Un autre journalisme est possible

rubon42-b7dfb« Les journalistes sont érudits, timides, grandes gueules, autodidactes, dingos, fondus, jeunes rêveurs et vieux loups. Certains savent tout sur un sujet mince comme le tranchant d’un couteau, d’autres n’attendent que d’apprendre. Des dilettantes ont parfois ce je ne sais quoi qui énerve et s’appelle le talent, des « pros » peuvent être secs comme la trique. Le journalisme n’est pas un métier normal. Ce sont les fêlés qui laissent passer la lumière, disait Michel Audiard, le père des Tontons Flingueurs. Ces énergies bridées ou inutilisées ne demanderaient qu’à se libérer. Mais il manque cruellement de projets à la hauteur ».
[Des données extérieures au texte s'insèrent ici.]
-- ==== Sys2Proof/Machine/Event.lean ====
section
/-!
DEFINITION. MSI-X messages (R384), the event controllers (chapter 16) and the wake watch (R434): raising a source and its three
routes, delivery, completion, and the meanings of the commands of chapter 16.
-/
namespace Sys2Proof.Machine

/-! ### MSI-X -/

/-- The state of host port `p`. -/
def State.port (s : State) (p : Nat) : HostPort := if p = 0 then s.host.p0 else s.host.p1

def State.setPort (s : State) (p : Nat) (h : HostPort) : State :=
  if p = 0 then { s with host := { s.host with p0 := h } } else { s with host := { s.host with p1 := h } }

/-- The MSI-X table entry of vector `v`. -/
def HostPort.vec (h : HostPort) (v : Nat) : MsixEnt := mapGet (fun _ => MsixEnt.reset) h.msix v

/-- Whether vector `v` of port `p` belongs to `owner`: an instance, or the manager. -/
def State.vecOwned (s : State) (p v : Nat) (owner : Option Nat) : Bool :=
  match owner with
  | some i => s.flag (Reg.HIF_VEC p v) Fld.HIF_VEC_inst && s.get (Reg.HIF_VEC p v) Fld.HIF_VEC_instance == i
  | none => !s.flag (Reg.HIF_VEC p v) Fld.HIF_VEC_inst

/-- Attributes of an MSI-X message (R260, R380, R392): no PASID, both ordering bits clear, and the T bit for a vector of an instance in RUN. -/
def State.msixTlp (s : State) (p v : Nat) : Tlp :=
  let i := s.get (Reg.HIF_VEC p v) Fld.HIF_VEC_instance
  { pasid := none, relaxed := false, ido := false,
    tee := if s.flag (Reg.HIF_VEC p v) Fld.HIF_VEC_inst && s.get (Reg.MBX_ID i) Fld.MBX_ID_tdi_state == 2 then
      (s.host.tdiStream.find? (fun e => e.1 == i)).map (·.2) else none }

/-- Send an MSI-X message that must reach `owner` (R384). The Bool says whether it was sent or is held pending. -/
def sendMsix (s : State) (p v : Nat) (owner : Option Nat) : State × Bool :=
  let h := s.port p
  if !s.vecOwned p v owner || !h.msixEn then (s.incSat (Reg.HIF_STAT p) Fld.HIF_STAT_vec_denied, false)
  else if (h.vec v).mask || h.fmask then (s.setPort p { h with pba := setIns h.pba v }, true)
  else (s.out (.msix p v (s.msixTlp p v)), true)

/-! ### Sources -/

/-- The number of a PWR source (Table 17-6) or another listed number of Table 16-1, by kind of die. -/
def sourceListed (die n : Nat) : Bool :=
  let compute := die < 8
  let primary := die == primaryDie
  if n < 0x140 then compute
  else if n == 0x140 || n == 0x145 || n == 0x146 || n == 0x148 then true
  else if n ≤ 0x144 || n == 0x147 then compute && 0x140 < n
  else if 0x150 ≤ n && n ≤ 0x153 then true
  else if n == 0x160 || (0x166 ≤ n && n ≤ 0x169) then primary
  else if 0x161 ≤ n && n ≤ 0x164 then compute
  else if 0x1E0 ≤ n && n ≤ 0x1FF then true
  else if 0x200 ≤ n && n ≤ 0x202 then primary
  else if n == 0x203 || n == 0x204 then !compute
  else if n == 0x205 || n == 0x206 then primary
  else if 0x208 ≤ n && n ≤ 0x20F then !compute
  else false

def evSrc (die n : Nat) : Nat := Reg.EVC_SRC die n

def State.isLevel (s : State) (die n : Nat) : Bool := s.flag (evSrc die n) Fld.EVC_SRC_level

/-- A compute die's controller neither samples nor delivers in GATED and STANDBY (R433). -/
def State.evcAsleep (s : State) (die : Nat) : Bool := die < 8 && 2 ≤ s.get Reg.PWR_STATE Fld.PWR_STATE_state

/-- The core route (R431). -/
def routeCore (s : State) (die n : Nat) : State :=
  if s.flag (evSrc die n) Fld.EVC_SRC_core_en then
    let c := s.get (evSrc die n) Fld.EVC_SRC_core
    if s.inService c then
      let w := s.get (evSrc die n) Fld.EVC_SRC_wake
      s.modCore c (fun k => { k with wf := k.wf ||| BitVec.ofNat 16 (2 ^ w) })
    else s.addWrap (Reg.EVC_CNT_DROPPED die) Fld.EVC_CNT_DROPPED_count 1
  else s

/-- Send the host-route message of a source; host_wait says whether it was sent or is pending (R430). -/
def hostMessage (s : State) (die n : Nat) : State :=
  let r := sendMsix s (s.get (evSrc die n) Fld.EVC_SRC_host_port) (s.get (evSrc die n) Fld.EVC_SRC_vector) none
  r.1.setFlag (evSrc die n) Fld.EVC_SRC_host_wait r.2

/-- The host route on a raise (R430): `edge` says whether a raise during host_wait is remembered. -/
def routeHost (s : State) (die n : Nat) (edge : Bool) : State :=
  if s.flag (evSrc die n) Fld.EVC_SRC_host_en then
    if s.flag (evSrc die n) Fld.EVC_SRC_host_wait then
      (if edge then s.setFlag (evSrc die n) Fld.EVC_SRC_host_again true else s)
    else hostMessage s die n
  else s

/-- The wake watch names source `n` of `die` in entry `e` (R434). -/
def State.watches (s : State) (e die n : Nat) : Bool :=
  s.flag (Reg.EVC_WATCH e) Fld.EVC_WATCH_en && s.get (Reg.EVC_WATCH e) Fld.EVC_WATCH_die == die &&
    s.get (Reg.EVC_WATCH e) Fld.EVC_WATCH_source == n

/-- The lowest watch entry that names the source. -/
def State.watchEntry (s : State) (die n : Nat) : Option Nat := (List.range 64).find? (fun e => s.watches e die n)

/-- A return to RUN begins (R442), for watch entry `woke` where the watch starts it. From STANDBY the channels take recovery training: they
show TRAINING, and their requests wait, until the return completes (R334, R336). -/
def returnBegin (s : State) (woke : Option Nat) : State :=
  let st := s.get Reg.PWR_STATE Fld.PWR_STATE_state
  let s1 := if st = 3 then forEach ((List.range 1024).filter s.retrains) s (fun s c => setChan s c 0) else s
  { s1 with pwr := { s1.pwr with ret := some st, woke := woke } }

/-- Start the return to RUN of R442 for watch entry `e`; a coolant halt blocks it (R453). -/
def watchWake (s : State) (e : Nat) : State :=
  if s.pwr.halt then s.setFlag Reg.PWR_STATE Fld.PWR_STATE_wake_blocked true
  else if s.pwr.ret.isSome then s
  else
    returnBegin ((s.put Reg.EVC_WATCH_STATUS Fld.EVC_WATCH_STATUS_entry e).setFlag Reg.PWR_STATE Fld.PWR_STATE_busy true) (some e)

/-- The watch meets a raised or asserted source (R434, R435). -/
def watchSource (s : State) (die n : Nat) : State :=
  if die < 8 then s else
  match s.watchEntry die n with
  | none => s
  | some e =>
    if s.pwr.entry.isSome then
      { s with pwr := { s.pwr with wakeNext := some (match s.pwr.wakeNext with | some e0 => min e0 e | none => e) } }
    else if 2 ≤ s.get Reg.PWR_STATE Fld.PWR_STATE_state then watchWake s e
    else s

/-- The die-controller route of an edge (R423). -/
def routeDie (s : State) (die n : Nat) : State :=
  if s.flag (evSrc die n) Fld.EVC_SRC_dc_en then
    if s.flag (evSrc die n) Fld.EVC_SRC_pending then s.addWrap (Reg.EVC_CNT_MERGED die) Fld.EVC_CNT_MERGED_count 1
    else s.setFlag (evSrc die n) Fld.EVC_SRC_pending true
  else s

/-- An edge source is raised (R423, R424). A reserved source and a level source have no edges (R421), and a die held in reset asserts none
(R490). -/
def raiseEdge (s : State) (die n : Nat) : State :=
  if sourceListed die n && !s.isLevel die n && !s.dieHeld die then
    watchSource (routeCore (routeHost (routeDie s die n) die n true) die n) die n
  else s

/-- The controller samples a level source (R423). -/
def sampleLevel (s : State) (die n : Nat) : State :=
  if s.flag (evSrc die n) Fld.EVC_SRC_asserted && s.flag (evSrc die n) Fld.EVC_SRC_dc_en && !s.evcAsleep die then
    s.setFlag (evSrc die n) Fld.EVC_SRC_pending true
  else s

/-- A level source takes the level `v` (R423, R430, R431). -/
def setLevel (s : State) (die n : Nat) (v : Bool) : State :=
  if sourceListed die n && s.isLevel die n && !s.dieHeld die && s.flag (evSrc die n) Fld.EVC_SRC_asserted != v then
    let s1 := s.setFlag (evSrc die n) Fld.EVC_SRC_asserted v
    if v then watchSource (routeCore (routeHost (sampleLevel s1 die n) die n false) die n) die n
    else s1.setFlag (evSrc die n) Fld.EVC_SRC_pending false
  else s

/-- A die's OPT_STATE source number and die for optical port `o`. -/
def optSource (o : Nat) : Nat × Nat := (8 + o / 8, 0x208 + o % 8)

/-! ### Delivery -/

def cpuKey (die c : Nat) : Nat := die * 4 + c

def State.cpu (s : State) (die c : Nat) : EvcCpu := mapGet (fun _ => EvcCpu.reset) s.evc (cpuKey die c)

def State.setCpu (s : State) (die c : Nat) (v : EvcCpu) : State :=
  { s with evc := mapSet (fun _ => EvcCpu.reset) s.evc (cpuKey die c) v }

/-- Source `n` is pending for processor `c` in the class `fast`. -/
def State.pendingFor (s : State) (die c : Nat) (fast : Bool) (n : Nat) : Bool :=
  s.flag (evSrc die n) Fld.EVC_SRC_pending && s.flag (evSrc die n) Fld.EVC_SRC_dc_en &&
    s.flag (evSrc die n) Fld.EVC_SRC_fast == fast && s.get (evSrc die n) Fld.EVC_SRC_cpu == c

/-- The better of two normal sources: the higher priority, then the lower number (R425). -/
def State.betterSrc (s : State) (die : Nat) (best : Option Nat) (n : Nat) : Option Nat :=
  match best with
  | none => some n
  | some m => if s.get (evSrc die m) Fld.EVC_SRC_prio < s.get (evSrc die n) Fld.EVC_SRC_prio then some n else some m

/-- The normal source that R425 puts first. -/
def State.firstNormal (s : State) (die c : Nat) : Option Nat :=
  ((List.range 1024).filter (s.pendingFor die c false)).foldl (s.betterSrc die) none

/-- The fast source that R426 puts first. -/
def State.firstFast (s : State) (die c : Nat) : Option Nat := (List.range 1024).find? (s.pendingFor die c true)

/-- Clear the pending bit, mark in service, interrupt the processor (R425). -/
def takeSource (s : State) (die c n : Nat) (fast : Bool) : State :=
  (((s.setFlag (evSrc die n) Fld.EVC_SRC_pending false).setFlag (evSrc die n) Fld.EVC_SRC_in_service true).out
    (.wake die c fast n))

/-- Delivery of a normal source (R425). -/
def deliverNormal (s : State) (die c : Nat) : State :=
  let k := s.cpu die c
  match s.firstNormal die c, k.fast with
  | some n, none =>
    let pr := s.get (evSrc die n) Fld.EVC_SRC_prio
    let above := match k.stack with | [] => true | (_, top) :: _ => decide (top < pr)
    if above && !s.evcAsleep die then (takeSource s die c n false).setCpu die c { k with stack := (n, pr) :: k.stack } else s
  | _, _ => s

/-- Delivery of a fast source (R426). -/
def deliverFast (s : State) (die c : Nat) : State :=
  let k := s.cpu die c
  match s.firstFast die c, k.fast with
  | some n, none => if s.evcAsleep die then s else (takeSource s die c n true).setCpu die c { k with fast := some n }
  | _, _ => s

/-- An order fault (R428). -/
def orderFault (s : State) (die c written : Nat) (top : Option Nat) : State :=
  let r := Reg.EVC_ORDER die
  let s1 := ((s.incSat r Fld.EVC_ORDER_count).put r Fld.EVC_ORDER_cpu c).put r Fld.EVC_ORDER_written written
  let s2 := (s1.setFlag r Fld.EVC_ORDER_empty top.isNone).put r Fld.EVC_ORDER_top (top.getD 0)
  raiseEdge s2 die 0x148

/-- A completed source leaves service; a level source is sampled in the same cycle (R427). -/
def completeSource (s : State) (die n : Nat) : State :=
  let s1 := s.setFlag (evSrc die n) Fld.EVC_SRC_in_service false
  if s1.isLevel die n then sampleLevel s1 die n else s1

/-- A write of EVC_DONE(c) (R427, R428). -/
def evcComplete (s : State) (die c n : Nat) : State :=
  let k := s.cpu die c
  match k.stack with
  | (top, _) :: rest =>
    if top = n then completeSource (s.setCpu die c { k with stack := rest }) die n else orderFault s die c n (some top)
  | [] => orderFault s die c n none

/-- A write of EVC_FAST_DONE(c) (R427, R428). -/
def evcFastComplete (s : State) (die c n : Nat) : State :=
  let k := s.cpu die c
  if k.fast = some n then completeSource (s.setCpu die c { k with fast := none }) die n else orderFault s die c n k.fast

/-- A write of EVC_HOST_ACK (R430). -/
def hostAck (s : State) (die n : Nat) : State :=
  let r := evSrc die n
  if s.flag r Fld.EVC_SRC_host_wait then
    let again := s.flag r Fld.EVC_SRC_host_again || (s.isLevel die n && s.flag r Fld.EVC_SRC_asserted)
    let s1 := (s.setFlag r Fld.EVC_SRC_host_wait false).setFlag r Fld.EVC_SRC_host_again false
    if again && s1.flag r Fld.EVC_SRC_host_en then hostMessage s1 die n else s1
  else s

/-- Bits of EVC_SRC that only the die controller's firmware writes, and those that the manager may write (R432, Table 16-5). -/
def evcFwMask : W64 := 0x00FF000000000000#64
def evcMgrMask : W64 := 0x0000FFFFFFFC0000#64

/-- A write of an EVC_SRC of `die` is dropped (R49). The die controller's firmware sets the routes before its die reports ready (R432), so its own
writes are dropped only on a die that is held in reset or isolated. -/
def State.srcDark (s : State) (die : Nat) (fw : Bool) : Bool :=
  if fw then s.dieHeld die || s.ceral.isolated.contains die else s.copyDark die

/-- A write of EVC_SRC(n) (R423, R424, R432). -/
def evcSrcWrite (s : State) (die n : Nat) (v : W64) (fw : Bool) : State :=
  let r := evSrc die n
  let m := if fw then evcFwMask ||| evcMgrMask else evcMgrMask
  let old := s.reg r
  let s1 := s.setReg r ((old &&& ~~~ m) ||| (v &&& m))
  if s1.flag r Fld.EVC_SRC_dc_en then
    (if Fld.EVC_SRC_dc_en.get old == 0 && s1.isLevel die n then sampleLevel s1 die n else s1)
  else s1.setFlag r Fld.EVC_SRC_pending false

/-- EVC_WATCH_TIMER, non-zero and counting while the watch is armed, reaches 0 (R434). -/
def watchTimerExpire (s : State) : State :=
  if s.watchArmed && s.get Reg.EVC_WATCH_TIMER Fld.EVC_WATCH_TIMER_ms != 0 then
    raiseEdge (s.put Reg.EVC_WATCH_TIMER Fld.EVC_WATCH_TIMER_ms 0) primaryDie 0x205
  else s

/-! ### The commands of chapter 16 -/

/-- EVENT_RAISE: one occurrence of an edge source's condition (R423). -/
def execEventRaise (die : DieIx) (n : SrcId) (s : State) : Result := .next (raiseEdge s die.val n.val)

/-- LEVEL_CHANGE: a level source asserts or deasserts (R423). -/
def execLevelChange (die : DieIx) (n : SrcId) (v : Bool) (s : State) : Result := .next (setLevel s die.val n.val v)

/-- EVENT_DELIVER (R425). -/
def execEventDeliver (die : DieIx) (c : Fin 4) (s : State) : Result := .next (deliverNormal s die.val c.val)

/-- FAST_EVENT_DELIVER (R426). -/
def execFastEventDeliver (die : DieIx) (c : Fin 4) (s : State) : Result := .next (deliverFast s die.val c.val)

/-- EVC_DONE (R427, R428). -/
def execEvcDone (die : DieIx) (c : Fin 4) (n : SrcId) (s : State) : Result := .next (evcComplete s die.val c.val n.val)

/-- EVC_FAST_DONE (R427, R428). -/
def execEvcFastDone (die : DieIx) (c : Fin 4) (n : SrcId) (s : State) : Result := .next (evcFastComplete s die.val c.val n.val)

/-- EVC_HOST_ACK (R430). -/
def execEvcHostAck (die : DieIx) (n : SrcId) (s : State) : Result :=
  .next (if s.copyDark die.val then s else hostAck s die.val n.val)

/-- EVC_SW_SET raises SW(n) (R422). -/
def execEvcSwSet (die : DieIx) (n : Fin 32) (s : State) : Result :=
  .next (if s.copyDark die.val then s else raiseEdge s die.val (0x1E0 + n.val))

/-- EVC_SRC: a write of a source's route fields (R423, R432). -/
def execEvcSrc (die : DieIx) (n : SrcId) (v : W64) (fw : Bool) (s : State) : Result :=
  .next (if s.srcDark die.val fw then s else evcSrcWrite s die.val n.val v fw)

/-- WATCH_TIMER (R434). -/
def execWatchTimer (s : State) : Result := .next (watchTimerExpire s)

end Sys2Proof.Machine
end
C’est par cette description si juste des journalistes que s’achève le manifeste de XXI Pour un autre journalisme. Inclus dans la dernière livraison de la revue – vendue en librairie – ce texte de 20 pages signé par Laurent Beccaria et Patrick de Saint-Exupery n’est pas seulement une magnifique déclaration d’amour à la presse et au journalisme, c’est un projet plein d’espoir et scintillant d’intelligence. Le premier est éditeur, le second journaliste. Il y a 4 ans, ils ont fait un pari fou. A rebours d’une presse papier tyrannisée par les annonceurs, esclave de ses actionnaires, réduisant toujours plus les formats pour des lecteurs qui n’ont plus le temps de lire, jouant la retape permanente et les marronniers éculés, ils ont choisi de publier des reportages de fond, sans publicité, dans une revue consistante, trimestrielle et vendue exclusivement en librairie. Aujourd’hui, alors que la presse se meurt, ils affichent une santé insolente, forts de leurs 40 000 lecteurs.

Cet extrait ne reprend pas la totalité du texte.